DeepBlueCLtd / LegacyMan

Legacy content for Field Service Manual
https://deepbluecltd.github.io/LegacyMan/index.html
Apache License 2.0
2 stars 0 forks source link

Parsing pages - process first element first #577

Closed IanMayo closed 9 months ago

IanMayo commented 11 months ago

I'm looking at britain_complx\unit_banjo.html.

In the html file the first BottomLayer is the signatures-table. But in unit_banjo.dita, the Remarks section is first.

I think this is because we are processing the named elements from the shopping-list before the ## first page layer: image

I guess this is because number4 is linked to before any other targets on the page.
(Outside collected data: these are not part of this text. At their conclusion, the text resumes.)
theorem islCause_only (s : State) : Only.fltRecr (islCause s) s := by
  simp only [islCause, Only.fltRecr]
  all_goals simp [causeOff_only .., iteU .., apply_ite Prod.snd, apply_ite Prod.fst]

theorem mapStoreAs_only (s : State) (o : Owner) (e : Word) : Only.pwrNvmRecrPrfSpn (mapStoreAs s o e) s := by
  simp only [mapStoreAs, Only.pwrNvmRecrPrfSpn]
  all_goals simp [requestStore_only .., iteU .., apply_ite Prod.snd, apply_ite Prod.fst]

theorem mapStore_only (s : State) (e : Word) : Only.pwrNvmRecrPrfSpn (mapStore s e) s := by
  simp only [mapStore, Only.pwrNvmRecrPrfSpn]
  all_goals simp [mapStoreAs_only .., iteU .., apply_ite Prod.snd, apply_ite Prod.fst]

theorem mapLates_only (s : State) (x0 : List Word) : Only.pwrNvmRecrPrfSpn (mapLates s x0) s := by
  induction x0 generalizing s with
  | nil => simp [mapLates, Only.pwrNvmRecrPrfSpn]
  | cons y ys ih =>
    simp only [Only.pwrNvmRecrPrfSpn, mapLates] at ih ⊢
    simp [ih, mapStoreAs_only .., iteU .., apply_ite Prod.snd, apply_ite Prod.fst]

theorem newDefect_only (s : State) (e : Word) : Only.raisePwrNvmPrf (newDefect s e) s := by
  simp only [newDefect, Only.raisePwrNvmPrf]
  all_goals simp [mapStore_only .., pulse_only .., iteU .., apply_ite Prod.snd, apply_ite Prod.fst]

theorem rerunDue_only (s : State) : Only.adm (rerunDue s) s := by
  simp only [rerunDue, Only.adm]
  all_goals simp [iteU .., apply_ite Prod.snd, apply_ite Prod.fst]

theorem publishSpeed_only (s : State) (t : Nat × Nat × Nat) : Only.freeRecrEngSwFan (publishSpeed s t) s := by
  simp only [publishSpeed, Only.freeRecrEngSwFan]
  all_goals first
    | (simp [countSats_only .., putVal_only .., setFan_only .., takeFree_only .., iteU .., apply_ite Prod.snd, apply_ite
        Prod.fst]; done)
    | ((repeat' split) <;> simp [countSats_only .., putVal_only .., setFan_only .., takeFree_only .., iteU .., apply_ite
        Prod.snd, apply_ite Prod.fst])

theorem publishSpeeds_only (s : State) (x0 : List (Nat × Nat × Nat)) : Only.freeRecrEngSwFan (publishSpeeds s x0) s := by
  induction x0 generalizing s with
  | nil => simp [publishSpeeds, Only.freeRecrEngSwFan]
  | cons y ys ih =>
    simp only [Only.freeRecrEngSwFan, publishSpeeds] at ih ⊢
    simp [ih, publishSpeed_only .., iteU .., apply_ite Prod.snd, apply_ite Prod.fst]

theorem fanLoops_only (s : State) (x0 : List FanCfg) : Only.recrEngFan (fanLoops s x0) s := by
  induction x0 generalizing s with
  | nil => simp [fanLoops, Only.recrEngFan]
  | cons y ys ih =>
    simp only [Only.recrEngFan, fanLoops] at ih ⊢
    simp [ih, countSats_only .., setFan_only .., iteU .., apply_ite Prod.snd, apply_ite Prod.fst]

theorem stallEval_only (s : State) (c : FanCfg) : Only.raiseFan (stallEval s c) s := by
  simp only [stallEval, Only.raiseFan]
  all_goals simp [raiseU_only .., setFan_only .., iteU .., apply_ite Prod.snd, apply_ite Prod.fst]

theorem stallEvals_only (s : State) (x0 : List FanCfg) : Only.raiseFan (stallEvals s x0) s := by
  induction x0 generalizing s with
  | nil => simp [stallEvals, Only.raiseFan]
  | cons y ys ih =>
    simp only [Only.raiseFan, stallEvals] at ih ⊢
    simp [ih, stallEval_only .., iteU .., apply_ite Prod.snd, apply_ite Prod.fst]

theorem lossEval_only (s : State) (d : Nat) : Only.fan (lossEval s d) s := by
  simp only [lossEval, Only.fan]
  all_goals simp [iteU .., apply_ite Prod.snd, apply_ite Prod.fst]

theorem lossEvals_only (s : State) (x0 : List Nat) : Only.fan (lossEvals s x0) s := by
  induction x0 generalizing s with
  | nil => simp [lossEvals, Only.fan]
  | cons y ys ih =>
    simp only [Only.fan, lossEvals] at ih ⊢
    simp [ih, lossEval_only .., iteU .., apply_ite Prod.snd, apply_ite Prod.fst]

theorem fogStops_only (s : State) (x0 : List Nat) : Only.recrStartEngSw (fogStops s x0) s := by
  induction x0 generalizing s with
  | nil => simp [fogStops, Only.recrStartEngSw]
  | cons y ys ih =>
    simp only [Only.recrStartEngSw, fogStops] at ih ⊢
    simp [ih, stopSect_only .., iteU .., apply_ite Prod.snd, apply_ite Prod.fst]

theorem fogEnd_only (s : State) (port : Word) : Only.fltRecrFan (fogEnd s port) s := by
  simp only [fogEnd, Only.fltRecrFan]
  all_goals simp [addRecord_only .., causeOff_only .., iteU .., apply_ite Prod.snd, apply_ite Prod.fst]

theorem hostBeat_only (s : State) : Only.fan (hostBeat s) s := by
  simp only [hostBeat, Only.fan]
  all_goals first
    | (simp [iteU .., apply_ite Prod.snd, apply_ite Prod.fst]; done)
    | ((repeat' split) <;> simp [iteU .., apply_ite Prod.snd, apply_ite Prod.fst])

theorem calSetApply_only (s : State) (w0 w1 : Word) : Only.cal (calSetApply s w0 w1) s := by
  simp only [calSetApply, Only.cal]
  all_goals simp [iteU .., apply_ite Prod.snd, apply_ite Prod.fst]

theorem calCommit_only (s : State) (w0 w1 : Word) : Only.fltRecrCal ((calCommit s w0 w1).2) s := by
  simp only [calCommit, Only.fltRecrCal]
  all_goals simp [addRecord_only .., calSetApply_only .., causeOff_only .., iteU .., apply_ite Prod.snd, apply_ite Prod.fst]

theorem calLose_only (s : State) (why : Nat) : Only.raiseCal (calLose s why) s := by
  simp only [calLose, Only.raiseCal]
  all_goals simp [causeOn_only .., iteU .., apply_ite Prod.snd, apply_ite Prod.fst]

theorem calAtStart_only (s : State) : Only.raise (calAtStart s) s := by
  simp only [calAtStart, Only.raise]
  all_goals simp [causeOn_only .., iteU .., apply_ite Prod.snd, apply_ite Prod.fst]

theorem feedback_only (s : State) (x : Nat × Bool) : Only.fltRecrMot (feedback s x) s := by
  simp only [feedback, Only.fltRecrMot]
  all_goals simp [fbAgree_only .., setMot_only .., iteU .., apply_ite Prod.snd, apply_ite Prod.fst]

theorem feedbacks_only (s : State) (x0 : List (Nat × Bool)) : Only.fltRecrMot (feedbacks s x0) s := by
  induction x0 generalizing s with
  | nil => simp [feedbacks, Only.fltRecrMot]
  | cons y ys ih =>
    simp only [Only.fltRecrMot, feedbacks] at ih ⊢
    simp [ih, feedback_only .., iteU .., apply_ite Prod.snd, apply_ite Prod.fst]

theorem motionRate_only (s : State) (edges : List (Nat × Nat × Nat)) (c : MotorCfg) : Only.mot (motionRate s edges c) s := by
  simp only [motionRate, Only.mot]
  all_goals simp [setMot_only .., iteU .., apply_ite Prod.snd, apply_ite Prod.fst]

theorem motionRates_only (s : State) (edges : List (Nat × Nat × Nat)) (x0 : List MotorCfg) : Only.mot (motionRates s edges x0)
    s := by
  induction x0 generalizing s edges with
  | nil => simp [motionRates, Only.mot]
  | cons y ys ih =>
    simp only [Only.mot, motionRates] at ih ⊢
    simp [ih, motionRate_only .., iteU .., apply_ite Prod.snd, apply_ite Prod.fst]

end Sys2Proof.Machine
end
When we're collating the shopping lists, can we put '### first page layer at the start? For the unit documents, the first element in the document is always the first one the document viewers see.

robintw commented 10 months ago

I've investigated this, and there's actually a different cause.

We currently take the 'pages' (normally BottomLayer divs, but sometimes other divs) that we find, and sort them by their top value, and put them in the output page in ascending order of the top value.

However, in this case, the top values we've got are:

[('BottomLayer2', 111), ('BottomLayer', 125), ('BottomLayer3', 5353)]

They should be in the order BL, BL2 and BL3. However, BottomLayer2 is a child of GrayLayer3, and so the top value it has is relative to other things in the GrayLayer, not to the page as a whole. In this example, BottomLayer is a direct child of the body element, as is BottomLayer3 - so we've got two top measurements on one scale (the whole page) and one on a different scale (within a GrayLayer), so the sorting isn't giving us the result we want.

Do you have any idea how often this situation occurs? That is, a BottomLayer within some other element, not directly within the body element? I checked a few other files at random and didn't find it, but that doesn't mean it's not present within the real data. The comment in the source file for this example says:

    <!-- this is an example of a BottomLayer appearing inside a GrayLayer, as observed in file A13 -->

We could probably fix this by finding the parent of the BottomLayer that is a direct descendent of the body element, and getting the top value of that - but I'm wondering if that might cause some other problems with separate layers for images etc. Obviously for BottomLayers that are direct children of the body it will behave as it does currently.

What do you think?

IanMayo commented 10 months ago

I think it's sound logic for the top value we store in the dictionary to be the arithmetic sum of the top values of the element we find, and all parent divs that have a top value - because that is effectively how far down the rendered content that the element appears.

When we have a BottomLayer inside a GrayLayer, I'm pretty sure all of the parent divs have a top, but it would be good if the logic allowed for an immediate parent div without a top, but where the ultimate parent does have one.

robintw commented 10 months ago

Ah yes, great idea to sum the top values (why didn't I think of that!). I'll get on that later.

IanMayo commented 9 months ago

Ian to check onsite if this is still an issue, by looking at file a13

IanMayo commented 9 months ago

This is still an issue. I have fixed it in file A13 by moving the block out of the parent block and incrementing the top value by the parent top. It has parsed and published correctly (thought I had to run with no-skip-first-run).

We have two choices:

  1. fix the parser so it correctly vertically locates pages in pages
  2. find way of spotting this pattern happening, and report them (so I can manually fix them).

Option 2 is probably easiest, I don't think its as simple as looking at the order of items in link_tracker.json, since I think they are in order of being encountered, not vertical sequence.

Unit_Banjo in Britain_Complx remains a valid instance of this pattern.

robintw commented 9 months ago

This should be sortable automatically, by using the sum of the top values up the tree. We now have code to do that (for the defloating stuff), so integrating it shouldn't be particularly difficult. I'll do it ASAP, but it may not be until the end of the week.

IanMayo commented 9 months ago

Thanks - that sounds fine. I'll make a note to come back to the issue.